----- THE DATA -----
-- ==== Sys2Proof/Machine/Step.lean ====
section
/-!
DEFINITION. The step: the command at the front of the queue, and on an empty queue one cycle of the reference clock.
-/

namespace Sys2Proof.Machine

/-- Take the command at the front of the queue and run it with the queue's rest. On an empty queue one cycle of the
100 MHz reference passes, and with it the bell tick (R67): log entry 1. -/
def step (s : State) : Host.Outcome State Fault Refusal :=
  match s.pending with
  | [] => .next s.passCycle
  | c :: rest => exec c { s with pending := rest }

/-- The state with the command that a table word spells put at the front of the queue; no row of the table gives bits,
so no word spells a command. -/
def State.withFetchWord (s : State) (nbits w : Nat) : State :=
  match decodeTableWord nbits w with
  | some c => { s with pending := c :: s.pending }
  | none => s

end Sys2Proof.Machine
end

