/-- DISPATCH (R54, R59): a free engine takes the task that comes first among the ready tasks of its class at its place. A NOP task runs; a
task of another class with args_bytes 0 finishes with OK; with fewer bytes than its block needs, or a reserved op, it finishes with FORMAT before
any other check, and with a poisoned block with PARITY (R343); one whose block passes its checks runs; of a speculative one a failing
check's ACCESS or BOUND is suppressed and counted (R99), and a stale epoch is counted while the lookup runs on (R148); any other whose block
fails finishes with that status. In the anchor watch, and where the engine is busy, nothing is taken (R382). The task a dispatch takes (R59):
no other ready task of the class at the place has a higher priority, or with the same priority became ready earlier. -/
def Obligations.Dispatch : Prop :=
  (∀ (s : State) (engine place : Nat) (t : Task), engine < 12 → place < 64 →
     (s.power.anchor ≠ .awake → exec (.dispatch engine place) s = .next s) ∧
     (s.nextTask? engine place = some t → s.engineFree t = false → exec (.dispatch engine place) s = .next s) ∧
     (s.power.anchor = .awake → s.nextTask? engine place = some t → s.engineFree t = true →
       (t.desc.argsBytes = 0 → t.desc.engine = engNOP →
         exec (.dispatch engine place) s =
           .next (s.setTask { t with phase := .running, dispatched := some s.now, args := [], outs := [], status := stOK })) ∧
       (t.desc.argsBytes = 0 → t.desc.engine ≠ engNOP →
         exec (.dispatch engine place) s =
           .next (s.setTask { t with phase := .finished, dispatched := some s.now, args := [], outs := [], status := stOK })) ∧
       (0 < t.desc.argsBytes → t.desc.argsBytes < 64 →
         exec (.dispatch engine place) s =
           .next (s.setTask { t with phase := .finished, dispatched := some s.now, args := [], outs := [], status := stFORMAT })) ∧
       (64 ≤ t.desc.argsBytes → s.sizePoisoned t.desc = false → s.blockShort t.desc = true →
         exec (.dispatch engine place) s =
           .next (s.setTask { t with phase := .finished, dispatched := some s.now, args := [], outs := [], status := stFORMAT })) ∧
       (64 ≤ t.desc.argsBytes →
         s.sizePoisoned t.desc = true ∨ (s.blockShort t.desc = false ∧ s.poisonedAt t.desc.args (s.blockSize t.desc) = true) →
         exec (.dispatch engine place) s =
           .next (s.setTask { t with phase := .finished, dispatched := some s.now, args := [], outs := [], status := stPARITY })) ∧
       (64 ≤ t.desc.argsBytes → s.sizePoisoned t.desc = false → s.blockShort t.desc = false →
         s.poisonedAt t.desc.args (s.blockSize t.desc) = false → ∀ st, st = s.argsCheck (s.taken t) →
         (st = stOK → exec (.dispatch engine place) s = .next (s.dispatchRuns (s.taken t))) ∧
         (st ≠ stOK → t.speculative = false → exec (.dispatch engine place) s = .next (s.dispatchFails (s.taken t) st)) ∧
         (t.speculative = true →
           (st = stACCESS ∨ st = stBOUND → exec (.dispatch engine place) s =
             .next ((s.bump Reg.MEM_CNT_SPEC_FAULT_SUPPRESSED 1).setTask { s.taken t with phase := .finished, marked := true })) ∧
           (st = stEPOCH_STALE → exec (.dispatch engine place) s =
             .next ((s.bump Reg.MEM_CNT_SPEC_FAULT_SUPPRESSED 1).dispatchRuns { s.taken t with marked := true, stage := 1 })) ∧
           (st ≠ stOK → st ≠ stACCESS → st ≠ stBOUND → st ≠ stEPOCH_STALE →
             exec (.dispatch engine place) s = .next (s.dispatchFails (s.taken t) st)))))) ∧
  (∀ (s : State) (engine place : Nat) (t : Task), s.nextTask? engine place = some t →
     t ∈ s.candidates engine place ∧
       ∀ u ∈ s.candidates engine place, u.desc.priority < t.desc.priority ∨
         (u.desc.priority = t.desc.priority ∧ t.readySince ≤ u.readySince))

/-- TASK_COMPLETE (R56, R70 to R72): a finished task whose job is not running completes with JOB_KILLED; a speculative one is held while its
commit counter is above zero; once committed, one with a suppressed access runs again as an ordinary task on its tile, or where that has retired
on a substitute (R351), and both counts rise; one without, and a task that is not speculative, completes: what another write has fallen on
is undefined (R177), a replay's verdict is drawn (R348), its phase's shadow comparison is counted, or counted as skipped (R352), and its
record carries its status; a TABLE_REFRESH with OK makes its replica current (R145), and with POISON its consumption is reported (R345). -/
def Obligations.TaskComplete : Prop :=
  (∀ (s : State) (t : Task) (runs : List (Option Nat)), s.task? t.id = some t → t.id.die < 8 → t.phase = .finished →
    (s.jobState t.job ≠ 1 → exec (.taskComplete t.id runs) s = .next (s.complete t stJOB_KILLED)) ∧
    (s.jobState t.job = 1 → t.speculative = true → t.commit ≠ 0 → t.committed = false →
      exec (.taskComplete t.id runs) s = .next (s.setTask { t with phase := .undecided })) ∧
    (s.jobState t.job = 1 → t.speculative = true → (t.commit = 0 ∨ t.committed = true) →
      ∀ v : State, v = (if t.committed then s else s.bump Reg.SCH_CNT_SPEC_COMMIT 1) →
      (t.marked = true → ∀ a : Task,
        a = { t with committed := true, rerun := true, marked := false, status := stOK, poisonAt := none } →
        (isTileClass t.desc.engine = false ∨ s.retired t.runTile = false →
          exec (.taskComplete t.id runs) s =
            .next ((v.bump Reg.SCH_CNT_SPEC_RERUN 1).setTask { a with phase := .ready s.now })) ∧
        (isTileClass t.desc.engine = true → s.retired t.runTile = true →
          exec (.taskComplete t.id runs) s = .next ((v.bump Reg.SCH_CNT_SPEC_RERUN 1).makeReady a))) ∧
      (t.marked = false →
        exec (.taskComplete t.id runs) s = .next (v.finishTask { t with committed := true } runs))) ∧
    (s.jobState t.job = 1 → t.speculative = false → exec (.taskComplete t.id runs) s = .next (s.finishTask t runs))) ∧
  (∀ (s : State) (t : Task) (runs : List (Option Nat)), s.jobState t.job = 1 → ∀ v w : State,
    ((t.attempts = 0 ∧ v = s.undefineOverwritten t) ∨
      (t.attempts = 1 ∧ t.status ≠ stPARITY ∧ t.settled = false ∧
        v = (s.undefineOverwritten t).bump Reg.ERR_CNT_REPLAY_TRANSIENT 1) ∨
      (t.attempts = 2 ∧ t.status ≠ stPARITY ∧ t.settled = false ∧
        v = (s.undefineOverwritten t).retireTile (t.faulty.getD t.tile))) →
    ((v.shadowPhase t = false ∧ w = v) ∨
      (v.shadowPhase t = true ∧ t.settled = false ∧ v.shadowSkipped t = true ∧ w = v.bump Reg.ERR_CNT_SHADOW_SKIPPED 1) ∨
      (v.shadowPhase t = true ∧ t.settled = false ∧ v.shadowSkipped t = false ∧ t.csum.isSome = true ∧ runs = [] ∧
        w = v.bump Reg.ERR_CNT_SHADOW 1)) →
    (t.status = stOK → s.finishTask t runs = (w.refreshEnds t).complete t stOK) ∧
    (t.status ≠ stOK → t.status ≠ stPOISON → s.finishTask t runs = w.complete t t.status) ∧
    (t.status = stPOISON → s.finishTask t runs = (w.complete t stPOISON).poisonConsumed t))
-----
● WORK INSTRUCTIONS:
All lines in the entries above that include "power" should be found and copied.

● ANSWER SECTION:
     (s.power.anchor ≠ .awake → exec (.dispatch engine place) s = .next s) ∧
     (s.power.anchor = .awake → s.nextTask? engine place = some t → s.engineFree t = true →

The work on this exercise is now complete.